# Spoiled sheep won't eat hay...



## MechanicalBird (Sep 21, 2014)

We still have a little green forage around but I think i've spoiled my sheep on pelleted feed. I've been giving them one scoop in the am and one in the pm. Five sheep total. 
They won't touch the hay I have for them. Just wondering if anyone has some strategy to get them on hay. This feed is getting to be costly. Thanks!


----------



## lexierowsell (Dec 10, 2013)

Just stop feeding them, haha. Eventually they'll get hungry and eat.


----------



## Lazy J (Jan 2, 2008)

Pretty simple, reduce the amount of pellets and they will eat the hay.

How much does a "scoop" of feed weigh by the way? I'm not familiar with that as a standard unit of measure.


----------



## secuono (Sep 28, 2011)

Are they bred? If not, they don't need the grain/pellet. Just stuff a hay net with hay and wait.


----------



## MechanicalBird (Sep 21, 2014)

Thanks for your replies. They are 9-10 months old. 1 ram, 4 ewes and they have been mating so good chance they are bred. 
How much feed should I supplement if they are bred? Thanks.


----------



## lexierowsell (Dec 10, 2013)

MechanicalBird said:


> Thanks for your replies. They are 9-10 months old. 1 ram, 4 ewes and they have been mating so good chance they are bred.
> How much feed should I supplement if they are bred? Thanks.

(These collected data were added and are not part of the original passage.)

/-- Every step keeps the claim, the RUN pins and the frame of a scan together, and the found and missed counts the
number of entries that the scan has advanced past. A step from TRACKING to TRACKING stays in the same scan, with its
claimant, direction, first index and list, and moves the current index in the scan direction alone. -/
def Obligations.EveryStepKeepsTheScanBackedAndItsDecisionsCounted : Prop :=
  (∀ s t : State, ScanHolds s → step s = .next t → ScanHolds t) ∧
  (∀ s t : State, DecisionsHold s → step s = .next t → DecisionsHold t) ∧
  (∀ s t : State, step s = .next t → s.seq.state = .tracking → t.seq.state = .tracking →
    t.seq.claimant = s.seq.claimant ∧ t.seq.dir = s.seq.dir ∧ t.seq.first = s.seq.first ∧ t.seq.lines = s.seq.lines ∧
    (s.seq.dir = .forward → s.seq.current ≤ t.seq.current) ∧ (s.seq.dir = .reverse → t.seq.current ≤ s.seq.current))

/-- The compare table stays within its room, and its points in agreement with what their owners can see. -/
def Obligations.EveryStepKeepsTheCompareTableInStep : Prop :=
  ∀ s t : State, TableHolds s → step s = .next t → TableHolds t

/-- The state right after device reset meets every invariant. -/
def Obligations.ResetMeetsEveryInvariant : Prop :=
  LinksHold State.reset ∧ QueueHolds State.reset ∧ RingsHold State.reset ∧ StillHolds State.reset ∧
  StoreHolds State.reset ∧ ScanHolds State.reset ∧ DecisionsHold State.reset ∧ TableHolds State.reset

/-! ## What may change what -/

/-- The raw count of a channel changes only at a good sample frame of that channel in TRACKING or ACQUIRING, or at
device reset; and while the channel is TRACKING before and after a command, it moves by no more than the step limit.
-/
def Obligations.ARawCountMovesOnlyBySteps : Prop :=
  (∀ (i : Instr) (s t : State) (c : Chan), exec i s = .next t → (t.chans.get c).raw ≠ (s.chans.get c).raw →
     i = .deviceReset ∨
     (((s.chans.get c).state = .tracking ∨ (s.chans.get c).state = .acquiring) ∧ (t.chans.get c).state = .tracking ∧
       ∃ bytes f, i = .sampleFrame c bytes ∧ sampleOf bytes = some f)) ∧
  (∀ (i : Instr) (s t : State) (c : Chan), exec i s = .next t →
     (s.chans.get c).state = .tracking → (t.chans.get c).state = .tracking →
     (t.chans.get c).config = (s.chans.get c).config ∧
     ∃ d : Int, d.natAbs ≤ (s.chans.get c).config.stepLimit.toNat ∧
       (t.chans.get c).raw = (s.chans.get c).raw + BitVec.ofInt 48 d)

/-- A channel's epoch changes only at an acquisition that sets the count to 0, and then by exactly one; a device reset
sets it to 0. -/
def Obligations.AnEpochAdvancesOnlyAtARestart : Prop :=
  ∀ (i : Instr) (s t : State) (c : Chan), exec i s = .next t → (t.chans.get c).epoch ≠ (s.chans.get c).epoch →
    (i = .deviceReset ∧ (t.chans.get c).epoch = 0) ∨
    ((s.chans.get c).state = .acquiring ∧ (t.chans.get c).state = .tracking ∧ (t.chans.get c).raw = 0 ∧
      (t.chans.get c).epoch = (s.chans.get c).epoch + 1 ∧
      ((t.chans.get c).outcome = .restarted ∨ (t.chans.get c).outcome = .continuityRefused))

/-- While a channel's pin set is not empty, its applied weight, offset and version do not change, whatever command but
DEVICE_RESET is performed. -/
def Obligations.APinnedEntryIsNotApplied : Prop :=
  ∀ (i : Instr) (s t : State) (c : Chan), exec i s = .next t → i ≠ .deviceReset →
    (s.comp.get c).unpinned = false → (t.comp.get c).unpinned = false →
    (t.comp.get c).weight = (s.comp.get c).weight ∧ (t.comp.get c).offset = (s.comp.get c).offset ∧
    (t.comp.get c).version = (s.comp.get c).version

/-- A request of one port leaves the context of every other port: its origins, baselines, capture ring, subscriptions,
fault-detail latch, enable mask and its client port. Its pending set can only gain kinds. Its settle arm stays but
where the request is a DISABLE CHANNEL of a TRACKING channel that the arm names: then it is cancelled, with
SETTLE_CANCELLED. The rings hold together beforehand, which every step keeps. -/
def Obligations.ARequestLeavesTheOtherPortsContexts : Prop :=
  ∀ (k : RequestKind) (r : Req) (s t : State) (q : Port), RingsHold s → exec (k.command r) s = .next t → q ≠ r.port →
    t.origins.get q = s.origins.get q ∧ t.baselines.get q = s.baselines.get q ∧ t.subs.get q = s.subs.get q ∧
    t.rings.get q = s.rings.get q ∧ t.latches.get q = s.latches.get q ∧ t.links.get q = s.links.get q ∧
    (t.notices.get q).enable = (s.notices.get q).enable ∧
    (∀ n, (s.notices.get q).pending.getLsbD n = true → (t.notices.get q).pending.getLsbD n = true) ∧
    (t.arms.get q = s.arms.get q ∨
      ∃ (c : Chan) (m : ChanMask), k = .disableChannel ∧ r.payload = u8 c.num ∧ (s.chans.get c).state = .tracking ∧
        s.arms.get q = some m ∧ maskHas m c = true ∧ t.arms.get q = none ∧
        (t.notices.get q).has .settleCancelled = true)

/-- A request that is not answered DONE changes nothing but its own port, for every request and every payload. PORT
RESET with a payload is one of them; PORT RESET without one is answered at its last step. -/
def Obligations.ARefusedRequestChangesNothingElse : Prop :=
  ∀ (k : RequestKind) (r : Req) (s : State), Ready r s → (k = .portReset → r.payload ≠ []) →
    ∃ status payload t, exec (k.command r) s = .next (replied r status payload t) ∧ (status ≠ .done → t = s)

/-! ## Sample frames (Chapters 1 and 2) -/

/-- The sample frame check and layout: five bytes with a matching CRC-8, and the fields of 11-2; a bad frame increases
the CRC-error total and changes nothing else. -/
def Obligations.SampleFramesAreJudgedByLengthAndCrc8 : Prop :=
  ((∀ b0 b1 b2 b3 b4 : Byte, sampleOf [b0, b1, b2, b3, b4] =
     if crc8 [b0, b1, b2, b3] = b4 then
       some { seq := b0, phase := BitVec.ofNat 10 (b1.toNat * 4 + b2.toNat / 64), sat := b2.getLsbD 5,
              nrdy := b2.getLsbD 4, level := b3 }
     else none) ∧
   ∀ bytes : List Byte, bytes.length ≠ 5 → sampleOf bytes = none) ∧
  (∀ (c : Chan) (bytes : List Byte) (s : State), sampleOf bytes = none →
     exec (.sampleFrame c bytes) s = .next (s.onChanTotals c (fun t => { t with crc := t.crc + 1 })))

/-- In DISABLED and in LOST a good frame can increase the SAT total, sets the expected sequence number, and changes
nothing else. -/
def Obligations.AnUntrackedFrameOnlySetsTheExpectedSequence : Prop :=
  ∀ (c : Chan) (bytes : List Byte) (f : Sample) (s : State), sampleOf bytes = some f →
    (s.chans.get c).state = .disabled ∨ (s.chans.get c).state = .lost →
    exec (.sampleFrame c bytes) s = .next
      ((s.onChan c (fun u => { u with expected := some (f.seq + 1) })).onChanTotals c
        (fun t => { t with sat := if f.sat then t.sat + 1 else t.sat }))

/-- A frame in TRACKING that is in sequence, whose level as judged is not below the loss threshold and whose step does
not exceed the step limit is accepted: the step is added to the raw count, the last-sample fields and the accepted
total follow, the stillness timer compares the new count with its anchor, and the update goes to the compare table and
the sequencer. -/
def Obligations.ATrackedFrameWithinLimitsStepsTheCount : Prop :=
  ∀ (c : Chan) (bytes : List Byte) (f : Sample) (s : State) (step : Int) (raw : Count), sampleOf bytes = some f →
    (s.chans.get c).state = .tracking → InSequence (s.chans.get c) f →
    (s.chans.get c).config.loss.toNat ≤ f.judged →
    StepFormed (s.chans.get c).config.sense (s.chans.get c).lastPhase f.phase step →
    step.natAbs ≤ (s.chans.get c).config.stepLimit.toNat →
    raw = (s.chans.get c).raw + BitVec.ofInt 48 step →
    exec (.sampleFrame c bytes) s = .next (updateBlocks c
      ((((noted c f s).onChan c (fun u =>
        { u with raw := raw, lastPhase := f.phase, lastLevel := f.level, lastTime := s.time })).onChanTotals c
          (fun t => { t with accepted := t.accepted + 1 })).onStill c (fun t =>
            if t.state = .none then t
            else if (raw - t.anchor).toInt.natAbs ≤ (s.chans.get c).config.stillBand.toNat then t
            else ⟨.moving, raw, some (s.chans.get c).config.settle, s.time, none⟩)))

/-- A frame in TRACKING that shows a gap, is below the loss threshold, or steps beyond the limit, judged in that
order, is a loss: the channel goes to LOST with the count and phase frozen and the mark from the stillness state
before, the cause and its total are recorded, the stillness timer stops, CHANNEL_LOST goes to every port and the loss
report to every latch; then the departure reaches the readers. -/
def Obligations.LossesFreezeTheCountAndReportIt : Prop :=
  ∀ (c : Chan) (bytes : List Byte) (f : Sample) (s : State) (d : LossDetail) (cause : LossCause)
    (bump : ChanTotals → ChanTotals), sampleOf bytes = some f → (s.chans.get c).state = .tracking →
    ((∃ e, (s.chans.get c).expected = some e ∧ e ≠ f.seq ∧ d = .gap f.seq e ∧ cause = .gap ∧
        bump = fun t => { t with gap := t.gap + 1 }) ∨
      (InSequence (s.chans.get c) f ∧ f.judged < (s.chans.get c).config.loss.toNat ∧ d = .level ∧ cause = .level ∧
        bump = fun t => { t with level := t.level + 1 }) ∨
      (InSequence (s.chans.get c) f ∧ (s.chans.get c).config.loss.toNat ≤ f.judged ∧
        ∃ step, StepFormed (s.chans.get c).config.sense (s.chans.get c).lastPhase f.phase step ∧
          (s.chans.get c).config.stepLimit.toNat < step.natAbs ∧ d = .skip step ∧ cause = .skip ∧
          bump = fun t => { t with skip := t.skip + 1 })) →
    exec (.sampleFrame c bytes) s = .next (departure c
      { ((((noted c f s).onChan c (fun u =>
          { u with state := .lost, frozenCount := u.raw, frozenPhase := u.lastPhase,
                   mark := (s.still.get c).state == .settled, lastCause := cause, run := 0 })).onChanTotals c
            bump).onStill c (fun t => { t with state := .none, timer := none, settledTime := none })) with
        notices := (postAll .channelLost s).notices
        latches := PerPort.ofFn (fun p =>
          match s.latches.get p with
          | none => some ⟨⟨c, d, s.time, (s.chans.get c).raw, (s.chans.get c).lastPhase,
              if f.nrdy then 0 else f.level⟩, 0⟩
          | some h => some { h with more := if h.more < 255 then h.more + 1 else h.more }) })

/-- In ACQUIRING a gap restarts the run; a frame below the acquire threshold sets the run to 0, and one at or above it
extends the run by one, until an extension would bring it to the qualify count. -/
def Obligations.AcquiringFramesCountTheRun : Prop :=
  ∀ (c : Chan) (bytes : List Byte) (f : Sample) (s : State) (run : Nat), sampleOf bytes = some f →
    (s.chans.get c).state = .acquiring →
    (InSequence (s.chans.get c) f ∧ run = (s.chans.get c).run ∨ ¬ InSequence (s.chans.get c) f ∧ run = 0) →
    (f.judged < (s.chans.get c).config.acquire.toNat →
      exec (.sampleFrame c bytes) s = .next ((noted c f s).onChan c (fun u => { u with run := 0 }))) ∧
    ((s.chans.get c).config.acquire.toNat ≤ f.judged → run + 1 < (s.chans.get c).config.qualify.toNat →
      exec (.sampleFrame c bytes) s = .next ((noted c f s).onChan c (fun u => { u with run := run + 1 })))

/-- The frame whose extension brings the run to the qualify count is the qualifying sample. A CONTINUE acquisition
whose mark is set and whose continuation difference is no more than the smaller of the still band and 511 is continued
from the frozen count; every other one sets the count to 0, advances the epoch and makes the origins bound to another
epoch STALE. Either way the stillness timer is loaded at the new count. -/
def Obligations.AcquisitionsStartTheCount : Prop :=
  ∀ (c : Chan) (bytes : List Byte) (f : Sample) (s : State) (run : Nat) (diff : Int) (u : ChannelUnit),
    sampleOf bytes = some f → u = s.chans.get c → u.state = .acquiring →
    (InSequence u f ∧ run = u.run ∨ ¬ InSequence u f ∧ run = 0) →
    u.config.acquire.toNat ≤ f.judged → u.config.qualify.toNat ≤ run + 1 →
    StepFormed u.config.sense u.frozenPhase f.phase diff →
    (u.recovery = .resume ∧ u.mark = true ∧ diff.natAbs ≤ min u.config.stillBand.toNat 511 →
      exec (.sampleFrame c bytes) s = .next (pointsOnChannel c (postAll .channelTracking
        (((noted c f s).onChan c (fun u =>
          { u with state := .tracking, raw := u.frozenCount + BitVec.ofInt 48 diff, outcome := .continued,
                   lastPhase := f.phase, lastLevel := f.level, lastTime := s.time, run := 0, mark := false,
                   recovery := .restart })).onStill c (fun _ =>
            ⟨.moving, u.frozenCount + BitVec.ofInt 48 diff, some u.config.settle, s.time, none⟩))))) ∧
    (¬ (u.recovery = .resume ∧ u.mark = true ∧ diff.natAbs ≤ min u.config.stillBand.toNat 511) →
      exec (.sampleFrame c bytes) s = .next (pointsOnChannel c (postAll .channelTracking (postAll .epochChanged
        { ((noted c f s).onChan c (fun u =>
          { u with state := .tracking, raw := 0, epoch := u.epoch + 1,
                   outcome := (match u.recovery with | .restart => .restarted | .resume => .continuityRefused),
                   lastPhase := f.phase, lastLevel := f.level, lastTime := s.time, run := 0, mark := false,
                   recovery := .restart })).onStill c (fun _ =>
            ⟨.moving, 0, some u.config.settle, s.time, none⟩) with
          origins := PerPort.ofFn (fun p => (s.origins.get p).modify c (fun o =>
            if o.status = .bound ∧ o.epoch ≠ u.epoch + 1 then { o with status := .stale } else o)) }))))

/-- An expiry takes place only where a MOVING timer has run 1000 REFCLK periods for each unit of its interval: the
channel becomes SETTLED with its anchor kept, and the waiting arms are evaluated in the order P0, P1, P2. An arm that
names the channel fires if all its channels are SETTLED; any other stays. Elsewhere nothing changes (log entry 3). -/
def Obligations.AStillnessExpirySettlesAndEvaluatesTheArms : Prop :=
  (∀ (c : Chan) (s : State) (n : BitVec 16), (s.still.get c).state = .moving → (s.still.get c).timer = some n →
    1000 * n.toNat ≤ (s.time - (s.still.get c).loadTime).toNat →
    exec (.stillnessExpiry c) s = .next (evalArm c (evalArm c (evalArm c
      (s.onStill c (fun t => { t with state := .settled, timer := none, settledTime := some s.time })) .p0) .p1) .p2)) ∧
  (∀ (c : Chan) (s : State), (∀ n, (s.still.get c).state = .moving → (s.still.get c).timer = some n →
      (s.time - (s.still.get c).loadTime).toNat < 1000 * n.toNat) →
    exec (.stillnessExpiry c) s = .next s) ∧
  (∀ (c : Chan) (s : State) (p : Port) (m : ChanMask), s.arms.get p = some m → maskHas m c = true →
    (∀ d, maskHas m d = true → (s.still.get d).state = .settled) →
    evalArm c s p = post .settleFired p { hand (.settle p m) s with arms := s.arms.set p none }) ∧
  (∀ (c : Chan) (s : State) (p : Port), (∀ m, s.arms.get p = some m →
      maskHas m c = false ∨ ∃ d, maskHas m d = true ∧ (s.still.get d).state ≠ .settled) →
    evalArm c s p = s)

I have 20 bred ewes and a ram, and do not feed grain. Ymmv.


----------



## MechanicalBird (Sep 21, 2014)

lexierowsell said:


> I have 20 bred ewes and a ram, and do not feed grain. Ymmv.



How much hay are you feeding per head?


----------



## lexierowsell (Dec 10, 2013)

I'm really not much use to you, I have pasture. My point was only that just because they're pregnant, doesn't mean they need grain. 

There are people here that don't feed grain, but do feed hay. Hopefully they'll chime in.


----------



## birchtreefarm (Jul 22, 2007)

MechanicalBird said:


> How much hay are you feeding per head?



What breed of sheep are they/how big are they? Sheep should get 2-3% of body weight in hay per day. So a 100lb sheep should get 2-3lbs of hay, minimum. A lot depends though on the quality of the hay. Poor quality first cutting means feeding a lot more because they will pick their way around the tough stemmy bits. We feed only second cutting, and try to get something with at least some clover or alfalfa mixed in. Doesn't need to be pure alfalfa (although they would certainly love that!).

We have Icelandics and aim for 5lbs of hay per head per day. When we were breeding, if the hay was good enough, no additional feed was needed. When the hay was not good enough, we fed 16% sheep pellets, alfalfa pellets, soybean meal, sunflower seed (black oil), beet pulp pellets; usually a mix of any of the above.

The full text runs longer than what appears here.